Locators are buried quite deep. Clear language needed.

 Monday Notes: Click here to expand...

General:

Has a map in mind from 2 and 3. 

"This is even more complicated than 3.0"

The issues with cross-referencing and complication. See Thursday notes.

Specific questions: Where to start? What is the root element? Need a wrapper.

What is the attribute type of DDI element - look at attributes (manual process different)

Chose DDI, gives you documentionformation - fixed

Clear instruction on where to use Annotation and what to put in it (documentinformation/study, etc.). Describing the instance vs the study.

STUDY:

Under hasAnnotation:

Rights or Copyright? some more clarification

Content vs LanguageSpecificString (Managing Agency and Agent Name) Is this consistent? - See Thursday notes

Date: Did we do this right?

Where to put language? xs:language? - See Thursday notes

RecordCreationDate and Revision? Use in document description or study level?

FundingInformation:

Clarified what was abstract and what wasn't.
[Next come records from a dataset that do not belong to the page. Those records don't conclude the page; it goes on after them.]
theorem Dev.resendMills_sound (d : Dev) (f : Nat) (h_d : Dev.Sound E P d) : Dev.Sound E P (Dev.resendMills d f) := by
  unfold Dev.resendMills
  repeat' first
    | with_reducible assumption
    | (extract_lets +onlyGivenNames z; refine (fun (_ : z.Sound E P) => ?_) ?_; clear_value z; rotate_left; subst z)
    | extract_lets +onlyGivenNames z | with_reducible apply Dev.sendRider_sound
    | with_reducible apply Dev.modEntry_sound | with_reducible apply Dev.forwardEntry_sound
    | (with_reducible refine sound_foldl (fun _ _ _ => ?_) _ ?_)

theorem Dev.settleReport_sound (d : Dev) (f : Nat) (agents : List (W32 × W8 × W8)) (n : Nat) (h_d : Dev.Sound E P d) :
    Dev.Sound E P (Dev.settleReport d f agents n) := by
  unfold Dev.settleReport
  repeat' first
    | with_reducible assumption
    | (extract_lets +onlyGivenNames z; have : List.length z = List.length z := Eq.refl _; clear this; clear_value z)
    | extract_lets +onlyGivenNames z | split | with_reducible apply Dev.commitRound_sound

theorem Dev.settleMirror_sound (d : Dev) (f m : Nat) (h_d : Dev.Sound E P d) : Dev.Sound E P (Dev.settleMirror d f m) := by
  unfold Dev.settleMirror
  extract_lets ts flying undo keep here was s1 d1 d2 d3 s4 d4 src a
  have h1 : d1.Sound E P := sound_mk rfl rfl h_d
  clear_value d1
  have h2 : d2.Sound E P := sound_foldl (fun z t hz => Dev.mirrorTxn_sound _ _ hz) _ h1
  clear_value d2
  have h3 : d3.Sound E P := sound_foldl (fun z t hz => Dev.rebasePairs_sound _ _ _ hz) _ h2
  clear_value d3
  have h4 : d4.Sound E P := sound_mk rfl rfl h3
  clear_value d4
  exact sound_foldl (fun z t hz => Dev.showTxn_sound _ _ hz) _ h4

theorem Dev.failover_sound (d : Dev) (f : Nat) (h_d : Dev.Sound E P d) : Dev.Sound E P (Dev.failover d f) := by
  unfold Dev.failover
  repeat' first
    | with_reducible assumption
    | (extract_lets +onlyGivenNames z; refine (fun (_ : z.Sound E P) => ?_) ?_; clear_value z; rotate_left; subst z)
    | (extract_lets +onlyGivenNames z; have : List.length z = List.length z := Eq.refl _; clear this; clear_value z)
    | extract_lets +onlyGivenNames z | with_reducible apply Dev.modForeman_sound
    | with_reducible apply Dev.sendRebase_sound | with_reducible apply Dev.settleMirror_sound
    | with_reducible apply Dev.redirect_sound | with_reducible apply Dev.resendOps_sound
    | with_reducible apply Dev.resendServed_sound | with_reducible apply Dev.resendMills_sound
    | with_reducible apply Dev.settleReport_sound | with_reducible apply Dev.checkGroup_sound
    | with_reducible apply Dev.raisePkg_sound | (with_reducible refine sound_foldl (fun _ _ _ => ?_) _ ?_)
    | dsimp +zetaDelta only | (with_reducible refine sound_mk ?_ ?_ ?_; rfl; rfl)

theorem Dev.fenceRaise_sound (d : Dev) (r : Nat) (as : List Nat) (h_d : Dev.Sound E P d) : Dev.Sound E P (Dev.fenceRaise d r as) := by
  unfold Dev.fenceRaise
  repeat' first
    | with_reducible assumption | extract_lets +onlyGivenNames z | with_reducible apply Dev.raiseAgents_sound
    | with_reducible apply Dev.setStage_sound

theorem Dev.applyNotice_sound (d : Dev) (n : FNotice) (u : UnitId) (h_d : Dev.Sound E P d) : Dev.Sound E P (Dev.applyNotice d n u) := by
  unfold Dev.applyNotice
  repeat' first
    | with_reducible assumption | extract_lets +onlyGivenNames z | split
    | with_reducible apply Dev.noticeAtClerk_sound | with_reducible apply Dev.noticeAtMill_sound
    | with_reducible apply Dev.noticeAtForeman_sound | with_reducible apply Dev.noticeAtTurnkey_sound
    | with_reducible apply Dev.noticeAtBorder_sound

theorem Dev.modNotice_sound (d : Dev) (num : W32) (f : FNotice → FNotice) (h_d : Dev.Sound E P d) : Dev.Sound E P (Dev.modNotice d num f) :=
  sound_mk rfl rfl h_d

theorem Dev.noticeAnswer_sound (d : Dev) (num : W32) (u : UnitId) (h_d : Dev.Sound E P d) : Dev.Sound E P (Dev.noticeAnswer d num u) := by
  unfold Dev.noticeAnswer
  repeat' first
    | with_reducible assumption | extract_lets +onlyGivenNames z | split | with_reducible apply Dev.countCopies_sound
    | with_reducible apply Dev.modNotice_sound

theorem Dev.noticeAt_sound (d : Dev) (num : W32) (u : UnitId) (h_d : Dev.Sound E P d) : Dev.Sound E P (Dev.noticeAt d num u) := by
  unfold Dev.noticeAt
  repeat' first
    | with_reducible assumption
    | (extract_lets +onlyGivenNames z; refine (fun (_ : z.Sound E P) => ?_) ?_; clear_value z; rotate_left; subst z)
    | extract_lets +onlyGivenNames z | split | with_reducible apply Dev.takeMgmt_sound
    | with_reducible apply Dev.modNotice_sound | with_reducible apply Dev.applyNotice_sound
    | with_reducible apply Dev.noticeAnswer_sound

theorem Dev.endResetHolds_sound (d : Dev) (h_d : Dev.Sound E P d) : Dev.Sound E P (Dev.endResetHolds d) := by
  unfold Dev.endResetHolds
  repeat' first
    | with_reducible assumption | extract_lets +onlyGivenNames z | split | with_reducible apply Dev.modQueue_sound
    | (with_reducible refine sound_foldl (fun _ _ _ => ?_) _ ?_)

theorem Dev.endAdopts_sound (d : Dev) (h_d : Dev.Sound E P d) : Dev.Sound E P (Dev.endAdopts d) := by
  unfold Dev.endAdopts
  repeat' first
    | with_reducible assumption | extract_lets +onlyGivenNames z | split | with_reducible apply Dev.modHead_sound
    | with_reducible apply Dev.drainEnd_sound | (with_reducible refine sound_foldl (fun _ _ _ => ?_) _ ?_)

theorem Dev.noticeDone_sound (d : Dev) (n : FNotice) (h_d : Dev.Sound E P d) : Dev.Sound E P (Dev.noticeDone d n) := by
  unfold Dev.noticeDone
  repeat' first
    | with_reducible assumption
    | (extract_lets +onlyGivenNames z; refine (fun (_ : z.Sound E P) => ?_) ?_; clear_value z; rotate_left; subst z)
    | extract_lets +onlyGivenNames z | split | with_reducible apply Dev.modNotice_sound
    | with_reducible apply Dev.countCopies_sound | with_reducible apply Dev.post_sound
    | with_reducible apply Dev.setStage_sound | with_reducible apply Dev.failover_sound
    | with_reducible apply Dev.endResetHolds_sound | with_reducible apply Dev.endAdopts_sound
    | with_reducible apply Dev.pump_sound | (with_reducible refine sound_foldl (fun _ _ _ => ?_) _ ?_)
    | dsimp +zetaDelta only | (with_reducible refine sound_mk ?_ ?_ ?_; rfl; rfl)

theorem Dev.noticeAcked_sound (d : Dev) (num : W32) (u : UnitId) (h_d : Dev.Sound E P d) : Dev.Sound E P (Dev.noticeAcked d num u) := by
  unfold Dev.noticeAcked
  repeat' first
    | with_reducible assumption
    | (extract_lets +onlyGivenNames z; refine (fun (_ : z.Sound E P) => ?_) ?_; clear_value z; rotate_left; subst z)
    | (extract_lets +onlyGivenNames z; have : List.length z = List.length z := Eq.refl _; clear this; clear_value z)
    | extract_lets +onlyGivenNames z | split | with_reducible apply Dev.noticeAnswer_sound
    | with_reducible apply Dev.takeMgmt_sound | with_reducible apply Dev.modNotice_sound
    | with_reducible apply Dev.noticeDone_sound

theorem Dev.forgetNotice_sound (d : Dev) (num : W32) (h_d : Dev.Sound E P d) : Dev.Sound E P (Dev.forgetNotice d num) := by
  unfold Dev.forgetNotice
  repeat' first
    | with_reducible assumption
    | (extract_lets +onlyGivenNames z; refine (fun (_ : z.Sound E P) => ?_) ?_; clear_value z; rotate_left; subst z)
    | (extract_lets +onlyGivenNames z; have : List.length z = List.length z := Eq.refl _; clear this; clear_value z)
    | extract_lets +onlyGivenNames z | split | with_reducible apply Dev.lostCopies_sound
    | (with_reducible refine sound_foldl (fun _ _ _ => ?_) _ ?_) | dsimp +zetaDelta only
    | (with_reducible refine sound_mk ?_ ?_ ?_; rfl; rfl)

theorem Dev.reportAt_sound (d : Dev) (num : W32) (u : UnitId) (h_d : Dev.Sound E P d) : Dev.Sound E P (Dev.reportAt d num u) := by
  unfold Dev.reportAt
  repeat' first
    | with_reducible assumption
    | (extract_lets +onlyGivenNames z; refine (fun (_ : z.Sound E P) => ?_) ?_; clear_value z; rotate_left; subst z)
    | (extract_lets +onlyGivenNames z; have : List.length z = List.length z := Eq.refl _; clear this; clear_value z)
    | extract_lets +onlyGivenNames z | split | with_reducible apply Dev.forgetNotice_sound
    | with_reducible apply Dev.takeMgmt_sound | with_reducible apply Dev.modNotice_sound
    | with_reducible apply Dev.settleReport_sound | (with_reducible refine sound_foldl (fun _ _ _ => ?_) _ ?_)

theorem Dev.endRaise_sound (d : Dev) (a : Nat) (h_d : Dev.Sound E P d) : Dev.Sound E P (Dev.endRaise d a) := by
  unfold Dev.endRaise
  repeat' first
    | with_reducible assumption
    | (extract_lets +onlyGivenNames z; refine (fun (_ : z.Sound E P) => ?_) ?_; clear_value z; rotate_left; subst z)
    | extract_lets +onlyGivenNames z | split | with_reducible apply Dev.raiseAgents_sound
    | with_reducible apply Dev.fenceRaise_sound | with_reducible apply Dev.setStage_sound
    | (with_reducible refine sound_foldl (fun _ _ _ => ?_) _ ?_) | dsimp +zetaDelta only
    | (with_reducible refine sound_mk ?_ ?_ ?_; rfl; rfl)

end Sys2Proof.Machine
end

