theorem Dev.negotiate_sound (d : Dev) (p : Nat) (lo : W8) (hi : W8) (h_d : Dev.Sound E P d) : Dev.Sound E P (Dev.negotiate d p lo hi) := by
  unfold Dev.negotiate
  repeat' first
    | with_reducible assumption
    | (extract_lets +onlyGivenNames z; refine (fun (_ : z.Sound E P) => ?_) ?_; clear_value z; rotate_left; subst z)
    | extract_lets +onlyGivenNames z | split | with_reducible apply Dev.modClerk_sound
    | with_reducible apply Dev.endNegotiation_sound | dsimp +zetaDelta only
    | (with_reducible refine sound_mk ?_ ?_ ?_; rfl; rfl)

theorem Dev.calibrated_sound (d : Dev) (rs : List Reading) (h_d : Dev.Sound E P d) : Dev.Sound E P (Dev.calibrated d rs) := by
  unfold Dev.calibrated
  split
  · exact h_d
  extract_lets d1
  have h1 : d1.Sound E P := Dev.applyPlan_sound _ _ (Dev.measureHoops_sound _ (Dev.readAll_sound _ _ h_d))
  clear_value d1
  exact Dev.reportPairs_sound _ ⟨h1.env, h1.port, h1.mem, Nat.le_of_ble_eq_true rfl⟩

theorem Dev.passTest_sound (d : Dev) (u : UnitRef) (h_d : Dev.Sound E P d) : Dev.Sound E P (Dev.passTest d u) := by
  unfold Dev.passTest
  repeat' first
    | with_reducible assumption
    | (extract_lets +onlyGivenNames z; refine (fun (_ : z.Sound E P) => ?_) ?_; clear_value z; rotate_left; subst z)
    | extract_lets +onlyGivenNames z | split | with_reducible apply Dev.modClerk_sound
    | with_reducible apply Dev.modMill_sound | with_reducible apply Dev.modLane_sound | dsimp +zetaDelta only
    | (with_reducible refine sound_mk ?_ ?_ ?_; rfl; rfl)

theorem Dev.driveAgain_sound (d : Dev) (l : Nat) (h_d : Dev.Sound E P d) : Dev.Sound E P (Dev.driveAgain d l) := by
  unfold Dev.driveAgain
  repeat' first
    | with_reducible assumption | extract_lets +onlyGivenNames z | split | with_reducible apply Dev.modCl_sound
    | with_reducible apply Dev.drive_sound | (with_reducible refine sound_foldl (fun _ _ _ => ?_) _ ?_)

theorem Dev.endQuiesce_sound (d : Dev) (g : Nat) (u : UnitRef) (h_d : Dev.Sound E P d) : Dev.Sound E P (Dev.endQuiesce d g u) := by
  unfold Dev.endQuiesce
  repeat' first
    | with_reducible assumption
    | (extract_lets +onlyGivenNames z; refine (fun (_ : z.Sound E P) => ?_) ?_; clear_value z; rotate_left; subst z)
    | split | with_reducible apply Dev.modGroup_sound | with_reducible apply Dev.driveAgain_sound
    | with_reducible apply Dev.modRoot_sound

theorem Dev.testEnds_sound (d : Dev) (u : UnitRef) (fault : W32) (h_d : Dev.Sound E P d) : Dev.Sound E P (Dev.testEnds d u fault) := by
  unfold Dev.testEnds
  repeat' first
    | with_reducible assumption
    | (extract_lets +onlyGivenNames z; refine (fun (_ : z.Sound E P) => ?_) ?_; clear_value z; rotate_left; subst z)
    | extract_lets +onlyGivenNames z | split | with_reducible apply Dev.passTest_sound
    | with_reducible apply Dev.endQuiesce_sound | with_reducible apply Dev.post_sound
    | with_reducible apply Dev.failUnit_sound | with_reducible apply Dev.checkGroup_sound | dsimp +zetaDelta only
    | (with_reducible refine sound_mk ?_ ?_ ?_; rfl; rfl)

theorem Dev.closeNetwork_sound (d : Dev) (h_d : Dev.Sound E P d) : Dev.Sound E P (Dev.closeNetwork d) :=
  sound_mk rfl rfl h_d

theorem Dev.instrument_sound (d : Dev) (u : UnitRef) (value : W64) (h_d : Dev.Sound E P d) : Dev.Sound E P (Dev.instrument d u value) := by
  unfold Dev.instrument
  repeat' first
    | with_reducible assumption | extract_lets +onlyGivenNames z | split | dsimp +zetaDelta only
    | (with_reducible refine sound_mk ?_ ?_ ?_; rfl; rfl)

theorem Dev.settleNotices_sound (d : Dev) (h_d : Dev.Sound E P d) : Dev.Sound E P (Dev.settleNotices d) := by
  unfold Dev.settleNotices
  repeat' first
    | with_reducible assumption
    | (extract_lets +onlyGivenNames z; refine (fun (_ : z.Sound E P) => ?_) ?_; clear_value z; rotate_left; subst z)
    | extract_lets +onlyGivenNames z | split | with_reducible apply Dev.noticeDone_sound
    | with_reducible apply Dev.forgetNotice_sound | (with_reducible refine sound_foldl (fun _ _ _ => ?_) _ ?_)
type of class - look at the attributes

Funding Agent or Organization?

Agents? Members?

hasAFunder indicates that should be an agent, could not insert agent, type can only be organization or individual or machine

Clarifying how relationships work and the URN

StudySeries

type - collectionType?

hasDesign type of class attribute?

Design linked via hasDesign, but DesignOverview on the view list

hasProcess - what happened when? Use of process steps?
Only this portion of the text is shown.